The effect was that H which is ASCII 0x48 would become 0x08 which is
backspace. If you look at an ASCII table (e.g. <http://www.asciitable.com/>)
you will notice how the uppercase ASCII letters line up nicely with the
control characters so that just dropping bit 6 will get you there. Same thing
with the lowercase (drop bits 5 and 6) and you are on the control characters.

The CTRL-H, J, K, L therefore correspond to BS, LF, VT, FF. BS is backspace
(i.e. left), LF (down), VT is vertical tab (so up) and FF is form feed (which
in this case takes you up). I'm not sure why FF was used for up.

This is also why CTRL-I is tab, CTRL-D ends a communication. All of that goes
back to teletype days. Also for telnet users out there you'll see that CTRL-[
lines up nicely with ESC. And when you see a ^@ being printed on the terminal
you can see why it corresponds to a null byte.
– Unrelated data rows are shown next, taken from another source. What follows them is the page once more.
-- ==== Sys2Proof/Laws/Notices.lean ====
section
/-! SUPPORT. What the shared operations do to the notice queues: they hold at most 8 and 16 notices (R183, R185). -/

namespace Sys2Proof.Machine

/-! ### The queues -/

@[simp] theorem initial_queues : Notices.Bounded .initial := by constructor <;> decide

section
variable {q : Notices} (h : q.Bounded)
include h

@[simp] theorem pushNode_queues (n : Notice) : (q.pushNode n).Bounded := by
  obtain ⟨h1, h2⟩ := h
  unfold Notices.pushNode; split
  · exact ⟨by simp; omega, h2⟩
  · exact ⟨h1, h2⟩

@[simp] theorem pushTrain_queues (n : TrainNotice) : (q.pushTrain n).Bounded := by
  obtain ⟨h1, h2⟩ := h
  unfold Notices.pushTrain; split
  · exact ⟨h1, by simp; omega⟩
  · exact ⟨h1, h2⟩

@[simp] theorem foldl_pushTrain_queues (ns : List TrainNotice) : (ns.foldl Notices.pushTrain q).Bounded := by
  induction ns generalizing q with
  | nil => exact h
  | cons n ns ih => exact ih (pushTrain_queues h n)

@[simp] theorem popNode_queues : q.popNode.2.Bounded := by
  obtain ⟨h1, h2⟩ := h
  unfold Notices.popNode; split
  · exact ⟨h1, h2⟩
  · rename_i e; rw [e] at h1; simp only [List.length_cons] at h1; exact ⟨show _ ≤ 8 by dsimp only; omega, h2⟩

@[simp] theorem popTrain_queues : q.popTrain.2.Bounded := by
  obtain ⟨h1, h2⟩ := h
  unfold Notices.popTrain; split
  · exact ⟨h1, h2⟩
  · rename_i e; rw [e] at h2; simp only [List.length_cons] at h2; exact ⟨h1, show _ ≤ 16 by dsimp only; omega⟩

@[simp] theorem moveToTrain_queues : q.moveToTrain.Bounded := by
  unfold Notices.moveToTrain
  exact foldl_pushTrain_queues (q := { q with nodeQueue := [], lost := false, trainLost := q.trainLost || q.lost })
    ⟨Nat.zero_le 8, h.2⟩ _

end

/-- A notice that joins the node notice queue is its last, or the lost flag tells that it was dropped (R183). -/
theorem pushNode_joins (q : Notices) (n : Notice) :
    (q.nodeQueue.length < 8 ∧ (q.pushNode n).nodeQueue = q.nodeQueue ++ [n] ∧ (q.pushNode n).lost = q.lost) ∨
    (8 ≤ q.nodeQueue.length ∧ (q.pushNode n).nodeQueue = q.nodeQueue ∧ (q.pushNode n).lost = true) := by
  unfold Notices.pushNode; split
  · exact .inl ⟨‹_›, rfl, rfl⟩
  · exact .inr ⟨by omega, rfl, rfl⟩

/-- A train notice that joins the train notice queue is its last, or the train-lost flag tells that it was dropped (R185). -/
theorem pushTrain_joins (q : Notices) (n : TrainNotice) :
    (q.trainQueue.length < 16 ∧ (q.pushTrain n).trainQueue = q.trainQueue ++ [n] ∧
      (q.pushTrain n).trainLost = q.trainLost) ∨
    (16 ≤ q.trainQueue.length ∧ (q.pushTrain n).trainQueue = q.trainQueue ∧ (q.pushTrain n).trainLost = true) := by
  unfold Notices.pushTrain; split
  · exact .inl ⟨‹_›, rfl, rfl⟩
  · exact .inr ⟨by omega, rfl, rfl⟩

/-! ### The operations -/

section
variable {s : State} (h : s.notices.Bounded)
include h

@[simp] theorem raise_queues (k : NoticeKind) (d : Nat) : (s.raise k d).notices.Bounded := by
  simp only [State.raise]; split <;> simp [h]

@[simp] theorem setStamp_queues (c : Count) : (s.setStamp c).notices.Bounded := by
  exact ⟨h.1, h.2⟩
One other interesting thing about ASCII: uppercasing and downcasing can be
done by twiddling a single bit.

If you look at this picture of an ASR-33 Teletype you'll see that come of the
control characters on the keyboard correspond to those in the ASCII set. This
is because ASCII evolved from the earlier teletype character sets:
[http://upload.wikimedia.org/wikipedia/commons/0/0b/ASR-33_2....](http://upload.wikimedia.org/wikipedia/commons/0/0b/ASR-33_2.jpg)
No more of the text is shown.